(Saved data entries)
/-- Every instruction with words but a prefix has the shared shape. -/
theorem hasShape (i : Instr) (henc : encode i ≠ none) (hmaj : i.major ≠ 0x80) : HasShape i := by
  cases i with
  | pfx f e n g t r => exact absurd (major_pfx f e n g t r) hmaj
  | add w rs2 rs1 rd p => exact shape_add w rs2 rs1 rd p
  | sub w rs2 rs1 rd p => exact shape_sub w rs2 rs1 rd p
  | and w rs2 rs1 rd p => exact shape_and w rs2 rs1 rd p
  | or w rs2 rs1 rd p => exact shape_or w rs2 rs1 rd p
  | xor w rs2 rs1 rd p => exact shape_xor w rs2 rs1 rd p
  | shl w rs2 rs1 rd p => exact shape_shl w rs2 rs1 rd p
  | shr w rs2 rs1 rd p => exact shape_shr w rs2 rs1 rd p
  | sha w rs2 rs1 rd p => exact shape_sha w rs2 rs1 rd p
  | min w rs2 rs1 rd p => exact shape_min w rs2 rs1 rd p
  | max w rs2 rs1 rd p => exact shape_max w rs2 rs1 rd p
  | minn w rs2 rs1 rd p => exact shape_minn w rs2 rs1 rd p
  | maxn w rs2 rs1 rd p => exact shape_maxn w rs2 rs1 rd p
  | mul w rs2 rs1 rd p => exact shape_mul w rs2 rs1 rd p
  | mulh w rs2 rs1 rd p => exact shape_mulh w rs2 rs1 rd p
  | mulhn w rs2 rs1 rd p => exact shape_mulhn w rs2 rs1 rd p
  | div w rs2 rs1 rd p => exact shape_div w rs2 rs1 rd p
  | divn w rs2 rs1 rd p => exact shape_divn w rs2 rs1 rd p
  | rem w rs2 rs1 rd p => exact shape_rem w rs2 rs1 rd p
  | remn w rs2 rs1 rd p => exact shape_remn w rs2 rs1 rd p
  | clz w rs1 rd p => exact shape_clz w rs1 rd p
  | ctz w rs1 rd p => exact shape_ctz w rs1 rd p
  | popc w rs1 rd p => exact shape_popc w rs1 rd p
  | andn w rs2 rs1 rd p => exact shape_andn w rs2 rs1 rd p
  | orn w rs2 rs1 rd p => exact shape_orn w rs2 rs1 rd p
  | addi imm rs1 rd p => exact shape_addi imm rs1 rd p
  | andi imm rs1 rd p => exact shape_andi imm rs1 rd p
  | ori imm rs1 rd p => exact shape_ori imm rs1 rd p
  | xori imm rs1 rd p => exact shape_xori imm rs1 rd p
  | shli w h rs1 rd p => exact shape_shli w h rs1 rd p
  | shri w h rs1 rd p => exact shape_shri w h rs1 rd p
  | shai w h rs1 rd p => exact shape_shai w h rs1 rd p
  | lea imm c rs1 rd p => exact shape_lea imm c rs1 rd p
  | ldi x imm rd p => exact shape_ldi x imm rd p
  | ldih imm rd p => exact shape_ldih imm rd p
  | bnd rs2 rs1 rd p => exact shape_bnd rs2 rs1 rd p
  | bndi imm rs1 rd p => exact shape_bndi imm rs1 rd p
  | muli imm rs1 rd p => exact shape_muli imm rs1 rd p
  | addiW imm rs1 rd p => exact shape_addiW imm rs1 rd p
  | bdset lr esz rs2 rs1 clr n leni p => exact shape_bdset lr esz rs2 rs1 clr n leni p
  | cmp w c rs2 rs1 rd p => exact shape_cmp w c rs2 rs1 rd p
  | cmpi imm c rs1 rd p => exact shape_cmpi imm c rs1 rd p
  | plog l rs2 rs1 rd p => exact shape_plog l rs2 rs1 rd p
  | sel n c rs2 rs1 rd p => exact shape_sel n c rs2 rs1 rd p
  | pmovToScalar rd p => exact shape_pmovToScalar rd p
  | pmovFromScalar rs1 p => exact shape_pmovFromScalar rs1 p
  | br imm n c => exact shape_br imm n c
  | j imm => exact shape_j imm
  | jr rs1 p => exact shape_jr rs1 p
  | call imm => exact shape_call imm
  | callr rs1 p => exact shape_callr rs1 p
  | ret p => exact shape_ret p
  | loop imm c => exact shape_loop imm c
  | repf n rs1 v l => exact shape_repf n rs1 v l
  | ldb imm rs1 rd p => exact shape_ldb imm rs1 rd p
  | ldbn imm rs1 rd p => exact shape_ldbn imm rs1 rd p
  | ldh imm rs1 rd p => exact shape_ldh imm rs1 rd p
  | ldhn imm rs1 rd p => exact shape_ldhn imm rs1 rd p
  | ldw imm rs1 rd p => exact shape_ldw imm rs1 rd p
  | ldwn imm rs1 rd p => exact shape_ldwn imm rs1 rd p
  | ldd imm rs1 rd p => exact shape_ldd imm rs1 rd p
  | stb imm rs1 rd p => exact shape_stb imm rs1 rd p
  | sth imm rs1 rd p => exact shape_sth imm rs1 rd p
  | stw imm rs1 rd p => exact shape_stw imm rs1 rd p
  | std imm rs1 rd p => exact shape_std imm rs1 rd p
  | ldx x n rs1 rd p => exact shape_ldx x n rs1 rd p
  | stx n rs1 rd p => exact shape_stx n rs1 rd p
  | tags f rs2 rs1 p => exact shape_tags f rs2 rs1 p
  | tagr f rs1 rd p => exact shape_tagr f rs1 rd p
  | tagp f rs2 rs1 rd p => exact shape_tagp f rs2 rs1 rd p
  | probe imm k f rs1 s rd p => exact shape_probe imm k f rs1 s rd p
  | bcopy rs2 rs1 rd p => exact shape_bcopy rs2 rs1 rd p
  | ldf imm z rs1 rd p => exact shape_ldf imm z rs1 rd p
  | ldfc imm z rs1 rd p => exact shape_ldfc imm z rs1 rd p
  | stf imm z rs1 rd p => exact shape_stf imm z rs1 rd p
  | fec rs2 rs1 p => exact shape_fec rs2 rs1 p
  | feq rs1 rd p => exact shape_feq rs1 rd p
  | amoAdd g s rs1 o w r p => exact shape_amoAdd g s rs1 o w r p
  | amoAnd g s rs1 o w r p => exact shape_amoAnd g s rs1 o w r p
  | amoOr g s rs1 o w r p => exact shape_amoOr g s rs1 o w r p
  | amoXor g s rs1 o w r p => exact shape_amoXor g s rs1 o w r p
  | amoMin g s rs1 o w r p => exact shape_amoMin g s rs1 o w r p
  | amoMax g s rs1 o w r p => exact shape_amoMax g s rs1 o w r p
  | amoMinn g s rs1 o w r p => exact shape_amoMinn g s rs1 o w r p
  | amoMaxn g s rs1 o w r p => exact shape_amoMaxn g s rs1 o w r p
  | amoSwap g s rs1 o w r p => exact shape_amoSwap g s rs1 o w r p
  | cas g s rs1 o w r p => exact shape_cas g s rs1 o w r p
  | fence g s o => exact shape_fence g s o
  | qinit q rs2 rs1 rd p => exact shape_qinit q rs2 rs1 rd p
  | qenq q rs1 v rd p => exact shape_qenq q rs1 v rd p
  | qdeq q v c rd p => exact shape_qdeq q v c rd p
  | qcnt q rd p => exact shape_qcnt q rd p
  | oldest  => exact shape_oldest 
  | rds n rd p => exact shape_rds n rd p
  | wrs n rs1 p => exact shape_wrs n rs1 p
  | trap c => exact shape_trap c
  | eret  => exact shape_eret 
  | tend  => exact shape_tend 
  | yield  => exact shape_yield 
  | tspawn rs2 rs1 rd => exact shape_tspawn rs2 rs1 rd
  | brk c => exact shape_brk c
  | trc t rs2 rs1 p => exact shape_trc t rs2 rs1 p
  | cnt c rd p => exact shape_cnt c rd p
  | cntSel c rs1 p => exact shape_cntSel c rs1 p
  | vld imm rs1 rd p => exact shape_vld imm rs1 rd p
  | vldDec imm rs1 rd p => exact shape_vldDec imm rs1 rd p
  | vst imm rs1 rd p => exact shape_vst imm rs1 rd p
  | vstCnv imm rs1 rd p => exact shape_vstCnv imm rs1 rd p
  | vlds imm rs1 rd p => exact shape_vlds imm rs1 rd p
  | vsts imm rs1 rd p => exact shape_vsts imm rs1 rd p
  | vgath rs2 rs1 rd p => exact shape_vgath rs2 rs1 rd p
  | vscat rs2 rs1 rd p => exact shape_vscat rs2 rs1 rd p
  | vadd t rs2 rs1 rd p => exact shape_vadd t rs2 rs1 rd p
  | vsub t rs2 rs1 rd p => exact shape_vsub t rs2 rs1 rd p
  | vmul t rs2 rs1 rd p => exact shape_vmul t rs2 rs1 rd p
  | vmin t rs2 rs1 rd p => exact shape_vmin t rs2 rs1 rd p
  | vmax t rs2 rs1 rd p => exact shape_vmax t rs2 rs1 rd p
  | vabs t rs1 rd p => exact shape_vabs t rs1 rd p
  | vneg t rs1 rd p => exact shape_vneg t rs1 rd p
  | vfma t rs2 rs1 rd p => exact shape_vfma t rs2 rs1 rd p
  | vfms t rs2 rs1 rd p => exact shape_vfms t rs2 rs1 rd p
  | vfnma t rs2 rs1 rd p => exact shape_vfnma t rs2 rs1 rd p
  | vand rs2 rs1 rd p => exact shape_vand rs2 rs1 rd p
  | vor rs2 rs1 rd p => exact shape_vor rs2 rs1 rd p
  | vxor rs2 rs1 rd p => exact shape_vxor rs2 rs1 rd p
  | vandn rs2 rs1 rd p => exact shape_vandn rs2 rs1 rd p
  | vcmp t c rs2 rs1 rd p => exact shape_vcmp t c rs2 rs1 rd p
  | vsel m rs2 rs1 rd p => exact shape_vsel m rs2 rs1 rd p
  | vredAdd t q rs1 rd p => exact shape_vredAdd t q rs1 rd p
  | vredMax t q rs1 rd p => exact shape_vredMax t q rs1 rd p
  | vredMin t q rs1 rd p => exact shape_vredMin t q rs1 rd p
  | vcvt s p t rs1 rd p_part2 => exact shape_vcvt s p t rs1 rd p_part2
  | vbcst rs1 rd p => exact shape_vbcst rs1 rd p
  | vext x rs2 rs1 rd p => exact shape_vext x rs2 rs1 rd p
  | vperm rs2 rs1 rd p => exact shape_vperm rs2 rs1 rd p
  | vmskAnd rs2 rs1 rd p => exact shape_vmskAnd rs2 rs1 rd p
  | vmskOr rs2 rs1 rd p => exact shape_vmskOr rs2 rs1 rd p
  | vmskXor rs2 rs1 rd p => exact shape_vmskXor rs2 rs1 rd p
  | vmskAndn rs2 rs1 rd p => exact shape_vmskAndn rs2 rs1 rd p
  | vmskTos rs1 rd p => exact shape_vmskTos rs1 rd p
  | vmskFroms rs1 rd p => exact shape_vmskFroms rs1 rd p
  | vmskPopc rs1 rd p => exact shape_vmskPopc rs1 rd p
  | vmskFirst rs1 rd p => exact shape_vmskFirst rs1 rd p
  | vexp2 t rs1 rd p => exact shape_vexp2 t rs1 rd p
  | vlog2 t rs1 rd p => exact shape_vlog2 t rs1 rd p
  | vrcp t rs1 rd p => exact shape_vrcp t rs1 rd p
  | vrsq t rs1 rd p => exact shape_vrsq t rs1 rd p
  | vtanh t rs1 rd p => exact shape_vtanh t rs1 rd p
  | vscl t rs2 rs1 rd p => exact shape_vscl t rs2 rs1 rd p
  | vidx rs2 rs1 rd p => exact shape_vidx rs2 rs1 rd p
  | vdot m rs2 rs1 rd p => exact shape_vdot m rs2 rs1 rd p
  | vmov rs1 rd p => exact shape_vmov rs1 rd p
  | sbind mode dir port rs2 rs1 stride => exact shape_sbind mode dir port rs2 rs1 stride
  | sunb port => exact shape_sunb port
  | sstat p rd p_part2 => exact shape_sstat p rd p_part2
  | lrd f rd p => exact shape_lrd f rd p
  | lwr rs1 p => exact shape_lwr rs1 p
  | lstat rd p => exact shape_lstat rd p
  | tmma rs2 rs1 kc tb ta acc z rb ra => exact shape_tmma rs2 rs1 kc tb ta acc z rb ra
  | tzero c => exact shape_tzero c
  | tld rs1 c => exact shape_tld rs1 c
  | tst rs1 c => exact shape_tst rs1 c
  | tactRelu f c => exact shape_tactRelu f c
  | tactGelu f c => exact shape_tactGelu f c
  | tactSilu f c => exact shape_tactSilu f c
  | tstat rd => exact shape_tstat rd
  | twait  => exact shape_twait 
  | recordOn rs2 rs1 => exact shape_recordOn rs2 rs1
  | recordOnChain rs2 rs1 => exact shape_recordOnChain rs2 rs1
  | recordOff  => exact shape_recordOff 
  | recordMark rs1 => exact shape_recordMark rs1
  | reverse m mv z => exact shape_reverse m mv z
  | send slot km1 vs route => exact shape_send slot km1 vs route
  | rsel slot km1 rs1 mcid ce link => exact shape_rsel slot km1 rs1 mcid ce link
  | sync  => exact shape_sync 
  | syncv o rs1 rd => exact shape_syncv o rs1 rd
  | gcall rs1 => exact shape_gcall rs1
  | gret  => exact shape_gret 
  | awset lr n clr w r rs2 rs1 leni => exact shape_awset lr n clr w r rs2 rs1 leni
  | fld x z rs2 rs1 rd p => exact shape_fld x z rs2 rs1 rd p
  | fst z rs2 rs1 rd p => exact shape_fst z rs2 rs1 rd p
  | fflush imm g rs2 rs1 p => exact shape_fflush imm g rs2 rs1 p
  | fpush s r rs2 rs1 rd p => exact shape_fpush s r rs2 rs1 rd p
  | fpf rs2 rs1 p => exact shape_fpf rs2 rs1 p
  | pginv g rs2 rs1 p => exact shape_pginv g rs2 rs1 p
  | fqdeq c rd p => exact shape_fqdeq c rd p
  | replay rs1 rd p => exact shape_replay rs1 rd p
  | term rs1 rd p => exact shape_term rs1 rd p
  | nop  => exact shape_nop 
  | hint h p tail => exact shape_hint h p tail
  | deferredTrap _ => exact absurd rfl henc
  | scrubEnd _ _ => exact absurd rfl henc
  | barrierRelease _ _ => exact absurd rfl henc
  | mutexHandoff _ _ => exact absurd rfl henc
  | fullWake _ => exact absurd rfl henc
  | eccWriteback _ => exact absurd rfl henc
  | conversionDrained _ => exact absurd rfl henc
  | conversionWayDone _ => exact absurd rfl henc
  | purgeDone _ => exact absurd rfl henc
  | walkStart _ => exact absurd rfl henc
  | walkComplete _ => exact absurd rfl henc
  | faultInsertRetry _ => exact absurd rfl henc
  | flush _ => exact absurd rfl henc
  | flushInval _ => exact absurd rfl henc
  | flushComplete _ => exact absurd rfl henc
  | launch _ => exact absurd rfl henc
  | launchResumed _ => exact absurd rfl henc
  | kill _ => exact absurd rfl henc
  | completionInterrupt _ => exact absurd rfl henc
  | sliceEnd _ => exact absurd rfl henc
  | switch _ _ => exact absurd rfl henc
  | switchDone _ _ => exact absurd rfl henc
  | vfResetStandStop _ => exact absurd rfl henc
  | vfResetDone _ => exact absurd rfl henc
  | dieEarlyRelease _ => exact absurd rfl henc
  | taskStart _ => exact absurd rfl henc
  | gangStart _ => exact absurd rfl henc
  | writeThrough _ => exact absurd rfl henc
  | orderedCommit _ => exact absurd rfl henc
  | coreArrive _ => exact absurd rfl henc
  | barrierGroupRelease _ => exact absurd rfl henc
  | disseminationRound _ _ => exact absurd rfl henc
  | rampSlotBegin _ => exact absurd rfl henc
  | exchangeWatchdog _ => exact absurd rfl henc
  | noProgress _ _ => exact absurd rfl henc
  | sendInject _ => exact absurd rfl henc
  | fpushSlot _ => exact absurd rfl henc
  | pushComplete _ => exact absurd rfl henc
  | copyStart _ => exact absurd rfl henc
  | copyComplete _ => exact absurd rfl henc
  | copyStop _ => exact absurd rfl henc
  | streamFetch _ _ => exact absurd rfl henc
  | streamWrite _ _ => exact absurd rfl henc
  | tileJoinTimeout _ => exact absurd rfl henc
  | tileComplete _ => exact absurd rfl henc
  | tileFaultStop _ => exact absurd rfl henc
  | linkWidthRestore _ => exact absurd rfl henc
  | budgetExhausted _ => exact absurd rfl henc
  | unwind _ => exact absurd rfl henc
  | adjointStepDone _ => exact absurd rfl henc
  | registerWrite _ _ => exact absurd rfl henc
  | wspWrite _ => exact absurd rfl henc
  | dsdWrite _ => exact absurd rfl henc
  | bfmtWrite _ _ _ => exact absurd rfl henc
  | bownWrite _ _ _ => exact absurd rfl henc
  | townWrite _ _ _ => exact absurd rfl henc
  | ltownWrite _ _ => exact absurd rfl henc
  | segmentOwnerWrite _ _ _ => exact absurd rfl henc
  | arrive _ _ => exact absurd rfl henc
  | arriveNb _ _ => exact absurd rfl henc
  | waitLatch _ _ => exact absurd rfl henc
  | wait _ _ => exact absurd rfl henc
  | barrierCfgWrite _ _ => exact absurd rfl henc
  | mutexLock _ _ => exact absurd rfl henc
  | mutexUnlock _ => exact absurd rfl henc
  | eventWait _ _ => exact absurd rfl henc
  | eventSet _ => exact absurd rfl henc
  | remoteEventSend _ => exact absurd rfl henc
  | remoteEventArrival  => exact absurd rfl henc
  | selfTestDone _ _ _ => exact absurd rfl henc
  | waymaskWrite _ _ => exact absurd rfl henc
  | kslotClear _ _ => exact absurd rfl henc
  | hftinvWrite _ => exact absurd rfl henc
  | hostWindowAccess _ _ _ _ _ => exact absurd rfl henc
  | hostApertureAccess _ _ _ _ _ => exact absurd rfl henc
  | flushTailWrite _ _ => exact absurd rfl henc
  | launchTailWrite _ _ => exact absurd rfl henc
  | completionHeadWrite _ _ => exact absurd rfl henc
  | fabricLaunch _ _ _ => exact absurd rfl henc
  | causeInterrupt  => exact absurd rfl henc
  | forcedEviction _ _ => exact absurd rfl henc
  | evictionOverrun _ => exact absurd rfl henc
  | vfReset _ => exact absurd rfl henc
  | peerWithdrawReceived _ _ => exact absurd rfl henc
  | vfPause _ => exact absurd rfl henc
  | vfUnpause _ => exact absurd rfl henc
  | supplyOutOfRange  => exact absurd rfl henc
  | supplyRestored  => exact absurd rfl henc
  | supplyShutdown  => exact absurd rfl henc
  | inletOver40  => exact absurd rfl henc
  | inletOver45  => exact absurd rfl henc
  | inletRestored  => exact absurd rfl henc
  | powerCeilingEngage  => exact absurd rfl henc
  | powerCeilingRelease  => exact absurd rfl henc
  | coldStart  => exact absurd rfl henc
  | warmStart  => exact absurd rfl henc
  | startComplete  => exact absurd rfl henc
  | flitDrop  => exact absurd rfl henc
  | rselDelivery  => exact absurd rfl henc
  | flitEjectUnselected  => exact absurd rfl henc
  | governorWindow _ => exact absurd rfl henc
  | rampCheck _ _ _ => exact absurd rfl henc
  | linkNarrow _ _ => exact absurd rfl henc
  | revokeWrite _ => exact absurd rfl henc
  | polderDeath _ => exact absurd rfl henc
  | scaleAtomicCombine  => exact absurd rfl henc
  | windowAtomicAck  => exact absurd rfl henc
  | ownGuestClaim _ _ _ => exact absurd rfl henc
  | ownHostClaim _ _ => exact absurd rfl henc
  | ownRelease _ _ _ => exact absurd rfl henc
  | cstatClear _ _ _ => exact absurd rfl henc
  | counterSelectWrite _ _ _ _ _ => exact absurd rfl henc
  | traceRecordWrite  => exact absurd rfl henc
  | debugStop  => exact absurd rfl henc
  | debugResume  => exact absurd rfl henc
  | snapOn  => exact absurd rfl henc
  | snapOff  => exact absurd rfl henc
  | debugReplay _ => exact absurd rfl henc
  | haltAll  => exact absurd rfl henc
  | snapshot _ _ => exact absurd rfl henc
  | dstatRead  => exact absurd rfl henc
  | stateWindowWrite _ _ => exact absurd rfl henc
  | flitCheckError _ => exact absurd rfl henc
  | remoteAccessArrival _ _ _ _ _ => exact absurd rfl henc
  | fabricIdAssign _ => exact absurd rfl henc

◆ EXERCISE
Which lines above run from the one containing "gangStart _ => exact absurd rfl henc" to the one containing "tileFaultStop _ => exact absurd rfl henc"? Give them again exactly, both ends included.

◆ RESPONSE BELOW
  | gangStart _ => exact absurd rfl henc
  | writeThrough _ => exact absurd rfl henc
  | orderedCommit _ => exact absurd rfl henc
  | coreArrive _ => exact absurd rfl henc
  | barrierGroupRelease _ => exact absurd rfl henc
  | disseminationRound _ _ => exact absurd rfl henc
  | rampSlotBegin _ => exact absurd rfl henc
  | exchangeWatchdog _ => exact absurd rfl henc
  | noProgress _ _ => exact absurd rfl henc
  | sendInject _ => exact absurd rfl henc
  | fpushSlot _ => exact absurd rfl henc
  | pushComplete _ => exact absurd rfl henc
  | copyStart _ => exact absurd rfl henc
  | copyComplete _ => exact absurd rfl henc
  | copyStop _ => exact absurd rfl henc
  | streamFetch _ _ => exact absurd rfl henc
  | streamWrite _ _ => exact absurd rfl henc
  | tileJoinTimeout _ => exact absurd rfl henc
  | tileComplete _ => exact absurd rfl henc
  | tileFaultStop _ => exact absurd rfl henc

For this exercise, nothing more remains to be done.